• What to do
Your job is to set down the stretch of entries that opens with the line containing "d.sett.topos = c.sett.topos + 1)) ∧" and closes with the line containing "tick, keeps the". Keep both end lines, copy each exactly, and add nothing.

• Material supplied
# # # #

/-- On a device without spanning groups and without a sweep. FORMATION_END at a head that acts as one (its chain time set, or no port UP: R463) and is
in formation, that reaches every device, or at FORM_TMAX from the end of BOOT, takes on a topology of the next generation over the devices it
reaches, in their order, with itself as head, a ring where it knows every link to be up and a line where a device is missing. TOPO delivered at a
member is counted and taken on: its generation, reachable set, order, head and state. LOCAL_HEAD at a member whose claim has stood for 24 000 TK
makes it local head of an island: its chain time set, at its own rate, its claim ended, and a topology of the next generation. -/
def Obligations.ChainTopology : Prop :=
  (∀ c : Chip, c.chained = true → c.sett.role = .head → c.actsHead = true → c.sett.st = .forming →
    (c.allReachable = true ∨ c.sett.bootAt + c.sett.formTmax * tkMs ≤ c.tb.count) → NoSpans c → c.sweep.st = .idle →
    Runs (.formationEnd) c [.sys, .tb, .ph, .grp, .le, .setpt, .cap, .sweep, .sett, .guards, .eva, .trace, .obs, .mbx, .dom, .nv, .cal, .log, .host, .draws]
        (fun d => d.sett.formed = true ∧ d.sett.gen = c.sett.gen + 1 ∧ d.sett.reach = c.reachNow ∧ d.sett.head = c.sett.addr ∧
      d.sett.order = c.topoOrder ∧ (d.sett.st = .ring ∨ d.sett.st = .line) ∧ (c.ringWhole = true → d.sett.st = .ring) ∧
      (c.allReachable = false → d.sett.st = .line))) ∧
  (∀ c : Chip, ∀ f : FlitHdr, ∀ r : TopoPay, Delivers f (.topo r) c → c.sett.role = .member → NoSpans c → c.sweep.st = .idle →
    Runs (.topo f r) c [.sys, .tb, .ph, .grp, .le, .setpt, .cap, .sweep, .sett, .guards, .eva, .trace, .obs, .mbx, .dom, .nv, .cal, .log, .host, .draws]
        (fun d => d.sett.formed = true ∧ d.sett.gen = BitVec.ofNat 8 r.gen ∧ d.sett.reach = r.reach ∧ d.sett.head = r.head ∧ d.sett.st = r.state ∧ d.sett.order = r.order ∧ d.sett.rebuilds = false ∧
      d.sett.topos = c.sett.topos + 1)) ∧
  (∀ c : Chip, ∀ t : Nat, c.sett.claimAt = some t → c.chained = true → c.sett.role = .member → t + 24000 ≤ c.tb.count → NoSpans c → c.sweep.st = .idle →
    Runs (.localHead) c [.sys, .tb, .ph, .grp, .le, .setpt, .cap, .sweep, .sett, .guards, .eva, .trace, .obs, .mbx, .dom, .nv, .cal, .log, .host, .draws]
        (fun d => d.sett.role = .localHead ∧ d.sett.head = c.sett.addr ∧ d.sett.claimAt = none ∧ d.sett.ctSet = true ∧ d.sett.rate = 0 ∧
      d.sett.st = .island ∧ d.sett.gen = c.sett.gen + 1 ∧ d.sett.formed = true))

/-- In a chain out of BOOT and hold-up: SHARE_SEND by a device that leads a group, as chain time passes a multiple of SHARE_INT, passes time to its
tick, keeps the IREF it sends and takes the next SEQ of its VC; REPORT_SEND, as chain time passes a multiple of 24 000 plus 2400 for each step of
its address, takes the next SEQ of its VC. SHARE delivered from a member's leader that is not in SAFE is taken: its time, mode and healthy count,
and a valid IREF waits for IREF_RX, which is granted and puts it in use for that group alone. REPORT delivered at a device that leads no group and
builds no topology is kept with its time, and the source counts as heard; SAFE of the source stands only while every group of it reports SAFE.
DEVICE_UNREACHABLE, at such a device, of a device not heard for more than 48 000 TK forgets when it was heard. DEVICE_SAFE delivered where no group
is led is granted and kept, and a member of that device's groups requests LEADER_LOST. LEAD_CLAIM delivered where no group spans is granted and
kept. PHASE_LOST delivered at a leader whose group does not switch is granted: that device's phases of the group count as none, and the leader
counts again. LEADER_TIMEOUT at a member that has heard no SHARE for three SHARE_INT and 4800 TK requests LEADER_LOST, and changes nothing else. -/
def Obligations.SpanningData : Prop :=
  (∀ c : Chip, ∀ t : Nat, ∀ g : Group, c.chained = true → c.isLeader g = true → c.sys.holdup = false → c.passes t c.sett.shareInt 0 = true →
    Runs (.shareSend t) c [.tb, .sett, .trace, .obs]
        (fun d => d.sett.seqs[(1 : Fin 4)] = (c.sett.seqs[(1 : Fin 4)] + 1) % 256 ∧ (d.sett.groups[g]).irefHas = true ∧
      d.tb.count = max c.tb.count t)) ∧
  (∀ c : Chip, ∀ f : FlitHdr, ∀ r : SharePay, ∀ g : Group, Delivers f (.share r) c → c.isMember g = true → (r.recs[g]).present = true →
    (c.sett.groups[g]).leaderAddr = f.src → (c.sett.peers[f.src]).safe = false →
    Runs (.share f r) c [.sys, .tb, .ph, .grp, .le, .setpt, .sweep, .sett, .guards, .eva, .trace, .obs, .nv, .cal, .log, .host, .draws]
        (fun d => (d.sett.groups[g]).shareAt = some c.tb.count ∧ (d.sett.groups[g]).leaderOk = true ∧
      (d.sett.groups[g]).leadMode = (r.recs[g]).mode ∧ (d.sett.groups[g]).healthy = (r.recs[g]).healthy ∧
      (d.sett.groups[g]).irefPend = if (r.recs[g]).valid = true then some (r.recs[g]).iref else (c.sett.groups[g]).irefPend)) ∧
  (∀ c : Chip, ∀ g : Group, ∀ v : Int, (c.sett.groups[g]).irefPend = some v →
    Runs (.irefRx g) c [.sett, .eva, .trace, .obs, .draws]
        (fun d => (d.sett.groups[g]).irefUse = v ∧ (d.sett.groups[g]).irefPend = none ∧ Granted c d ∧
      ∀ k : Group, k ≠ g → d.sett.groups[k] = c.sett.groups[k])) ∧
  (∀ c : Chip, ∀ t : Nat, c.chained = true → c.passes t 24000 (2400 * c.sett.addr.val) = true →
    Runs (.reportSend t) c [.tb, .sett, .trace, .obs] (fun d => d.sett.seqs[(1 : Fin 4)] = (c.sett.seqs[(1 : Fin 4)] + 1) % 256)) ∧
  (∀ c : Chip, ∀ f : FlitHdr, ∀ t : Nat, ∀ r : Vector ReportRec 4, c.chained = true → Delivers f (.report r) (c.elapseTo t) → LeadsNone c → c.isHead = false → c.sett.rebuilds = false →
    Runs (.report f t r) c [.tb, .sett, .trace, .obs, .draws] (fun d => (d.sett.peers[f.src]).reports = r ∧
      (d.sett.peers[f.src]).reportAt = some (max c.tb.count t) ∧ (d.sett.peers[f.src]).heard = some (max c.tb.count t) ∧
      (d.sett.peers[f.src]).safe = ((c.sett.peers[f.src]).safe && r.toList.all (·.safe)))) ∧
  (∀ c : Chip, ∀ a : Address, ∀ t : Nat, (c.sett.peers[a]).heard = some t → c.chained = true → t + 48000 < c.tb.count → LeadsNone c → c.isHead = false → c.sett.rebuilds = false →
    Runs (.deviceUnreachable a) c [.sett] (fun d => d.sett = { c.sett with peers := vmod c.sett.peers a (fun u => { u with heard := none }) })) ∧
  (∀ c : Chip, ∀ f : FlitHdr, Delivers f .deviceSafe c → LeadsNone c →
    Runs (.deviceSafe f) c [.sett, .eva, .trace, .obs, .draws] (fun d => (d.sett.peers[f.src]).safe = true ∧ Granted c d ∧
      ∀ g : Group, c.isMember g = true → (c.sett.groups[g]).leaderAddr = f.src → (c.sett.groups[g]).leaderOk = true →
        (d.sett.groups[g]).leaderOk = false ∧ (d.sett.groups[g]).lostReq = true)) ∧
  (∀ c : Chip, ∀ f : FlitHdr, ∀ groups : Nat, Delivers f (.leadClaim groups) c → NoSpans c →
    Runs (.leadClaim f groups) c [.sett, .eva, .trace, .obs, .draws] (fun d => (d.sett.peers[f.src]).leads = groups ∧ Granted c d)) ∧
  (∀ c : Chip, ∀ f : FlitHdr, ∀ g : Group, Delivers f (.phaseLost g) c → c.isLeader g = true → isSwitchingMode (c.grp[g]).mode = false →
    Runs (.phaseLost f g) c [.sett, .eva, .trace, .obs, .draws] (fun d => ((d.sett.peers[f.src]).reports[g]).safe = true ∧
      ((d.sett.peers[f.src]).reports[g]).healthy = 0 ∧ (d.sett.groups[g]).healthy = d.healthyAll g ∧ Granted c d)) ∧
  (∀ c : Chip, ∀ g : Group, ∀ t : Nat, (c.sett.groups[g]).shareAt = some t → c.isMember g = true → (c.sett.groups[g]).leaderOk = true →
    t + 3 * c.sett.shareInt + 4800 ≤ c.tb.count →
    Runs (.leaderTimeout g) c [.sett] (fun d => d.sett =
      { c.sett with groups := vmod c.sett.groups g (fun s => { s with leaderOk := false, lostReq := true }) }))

# # # #

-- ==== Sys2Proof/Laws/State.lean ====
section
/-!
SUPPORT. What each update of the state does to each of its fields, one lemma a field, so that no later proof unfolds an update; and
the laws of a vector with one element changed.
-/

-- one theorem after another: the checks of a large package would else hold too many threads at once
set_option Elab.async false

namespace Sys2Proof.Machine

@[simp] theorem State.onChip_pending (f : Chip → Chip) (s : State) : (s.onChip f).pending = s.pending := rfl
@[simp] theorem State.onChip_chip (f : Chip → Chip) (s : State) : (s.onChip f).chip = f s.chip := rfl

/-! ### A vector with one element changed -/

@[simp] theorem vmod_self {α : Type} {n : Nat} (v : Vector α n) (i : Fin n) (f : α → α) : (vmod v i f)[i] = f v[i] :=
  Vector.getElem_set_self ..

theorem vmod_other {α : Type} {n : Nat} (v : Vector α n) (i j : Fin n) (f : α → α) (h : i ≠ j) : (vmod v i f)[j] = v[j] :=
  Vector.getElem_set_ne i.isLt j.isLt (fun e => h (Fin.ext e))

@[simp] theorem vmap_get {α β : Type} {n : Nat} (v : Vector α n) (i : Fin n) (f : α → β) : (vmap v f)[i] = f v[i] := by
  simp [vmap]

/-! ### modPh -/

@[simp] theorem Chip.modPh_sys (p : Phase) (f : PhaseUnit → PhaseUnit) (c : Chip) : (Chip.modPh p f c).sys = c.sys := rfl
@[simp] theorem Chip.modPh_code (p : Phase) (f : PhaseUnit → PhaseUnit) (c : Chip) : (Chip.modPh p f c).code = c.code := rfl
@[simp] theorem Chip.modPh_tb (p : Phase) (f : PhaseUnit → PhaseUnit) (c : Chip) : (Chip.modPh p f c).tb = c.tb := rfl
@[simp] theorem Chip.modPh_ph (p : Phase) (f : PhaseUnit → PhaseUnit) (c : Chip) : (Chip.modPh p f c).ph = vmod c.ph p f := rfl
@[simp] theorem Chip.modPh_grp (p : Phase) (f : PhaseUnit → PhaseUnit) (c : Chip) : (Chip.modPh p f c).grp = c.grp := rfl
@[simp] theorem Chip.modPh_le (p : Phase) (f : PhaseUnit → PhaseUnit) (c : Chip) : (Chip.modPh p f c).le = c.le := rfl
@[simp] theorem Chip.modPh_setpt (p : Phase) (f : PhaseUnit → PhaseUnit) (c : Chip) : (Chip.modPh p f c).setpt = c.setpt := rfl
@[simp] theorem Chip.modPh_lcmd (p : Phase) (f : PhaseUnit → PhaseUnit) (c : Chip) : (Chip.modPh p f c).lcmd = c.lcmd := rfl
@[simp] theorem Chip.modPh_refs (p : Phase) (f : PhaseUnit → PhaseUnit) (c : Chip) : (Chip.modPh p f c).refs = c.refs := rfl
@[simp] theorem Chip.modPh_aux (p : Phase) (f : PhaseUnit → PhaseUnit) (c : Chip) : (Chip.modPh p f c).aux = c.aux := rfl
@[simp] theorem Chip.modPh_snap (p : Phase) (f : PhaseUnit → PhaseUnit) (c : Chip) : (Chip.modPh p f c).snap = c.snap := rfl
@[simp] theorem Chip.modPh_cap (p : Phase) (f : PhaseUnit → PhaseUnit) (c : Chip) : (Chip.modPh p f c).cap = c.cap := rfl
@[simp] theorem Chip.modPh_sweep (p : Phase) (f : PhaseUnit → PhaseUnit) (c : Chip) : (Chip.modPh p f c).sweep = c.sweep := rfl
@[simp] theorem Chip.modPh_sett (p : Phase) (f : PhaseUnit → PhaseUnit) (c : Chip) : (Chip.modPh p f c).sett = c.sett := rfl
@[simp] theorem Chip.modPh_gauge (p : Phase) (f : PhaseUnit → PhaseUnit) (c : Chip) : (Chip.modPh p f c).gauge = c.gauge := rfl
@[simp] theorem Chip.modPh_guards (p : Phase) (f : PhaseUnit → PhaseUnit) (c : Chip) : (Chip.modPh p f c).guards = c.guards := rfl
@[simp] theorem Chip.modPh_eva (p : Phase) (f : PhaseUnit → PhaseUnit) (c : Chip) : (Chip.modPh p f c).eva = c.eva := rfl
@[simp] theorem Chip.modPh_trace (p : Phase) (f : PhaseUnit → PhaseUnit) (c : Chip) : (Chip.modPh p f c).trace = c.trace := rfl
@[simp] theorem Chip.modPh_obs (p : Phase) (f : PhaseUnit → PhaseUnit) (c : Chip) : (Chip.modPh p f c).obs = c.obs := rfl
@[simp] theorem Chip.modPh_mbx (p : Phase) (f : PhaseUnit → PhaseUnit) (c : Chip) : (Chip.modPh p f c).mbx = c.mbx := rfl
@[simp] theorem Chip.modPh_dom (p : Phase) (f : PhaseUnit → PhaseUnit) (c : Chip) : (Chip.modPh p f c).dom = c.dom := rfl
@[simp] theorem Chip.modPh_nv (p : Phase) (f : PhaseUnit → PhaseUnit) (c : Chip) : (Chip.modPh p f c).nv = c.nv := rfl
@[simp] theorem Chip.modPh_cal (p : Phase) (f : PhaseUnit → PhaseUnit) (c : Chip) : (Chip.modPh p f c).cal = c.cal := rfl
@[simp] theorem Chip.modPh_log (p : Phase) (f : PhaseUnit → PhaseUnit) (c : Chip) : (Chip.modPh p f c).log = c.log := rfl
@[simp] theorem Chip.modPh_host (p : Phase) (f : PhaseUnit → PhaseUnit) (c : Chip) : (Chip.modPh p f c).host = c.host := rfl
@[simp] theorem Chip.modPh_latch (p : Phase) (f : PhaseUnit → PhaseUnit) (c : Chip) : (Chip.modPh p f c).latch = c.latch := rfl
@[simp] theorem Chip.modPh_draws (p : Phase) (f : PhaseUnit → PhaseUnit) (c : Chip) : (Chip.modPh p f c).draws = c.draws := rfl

# # # #

• Exercise solution
      d.sett.topos = c.sett.topos + 1)) ∧
  (∀ c : Chip, ∀ t : Nat, c.sett.claimAt = some t → c.chained = true → c.sett.role = .member → t + 24000 ≤ c.tb.count → NoSpans c → c.sweep.st = .idle →
    Runs (.localHead) c [.sys, .tb, .ph, .grp, .le, .setpt, .cap, .sweep, .sett, .guards, .eva, .trace, .obs, .mbx, .dom, .nv, .cal, .log, .host, .draws]
        (fun d => d.sett.role = .localHead ∧ d.sett.head = c.sett.addr ∧ d.sett.claimAt = none ∧ d.sett.ctSet = true ∧ d.sett.rate = 0 ∧
      d.sett.st = .island ∧ d.sett.gen = c.sett.gen + 1 ∧ d.sett.formed = true))

/-- In a chain out of BOOT and hold-up: SHARE_SEND by a device that leads a group, as chain time passes a multiple of SHARE_INT, passes time to its
tick, keeps the IREF it sends and takes the next SEQ of its VC; REPORT_SEND, as chain time passes a multiple of 24 000 plus 2400 for each step of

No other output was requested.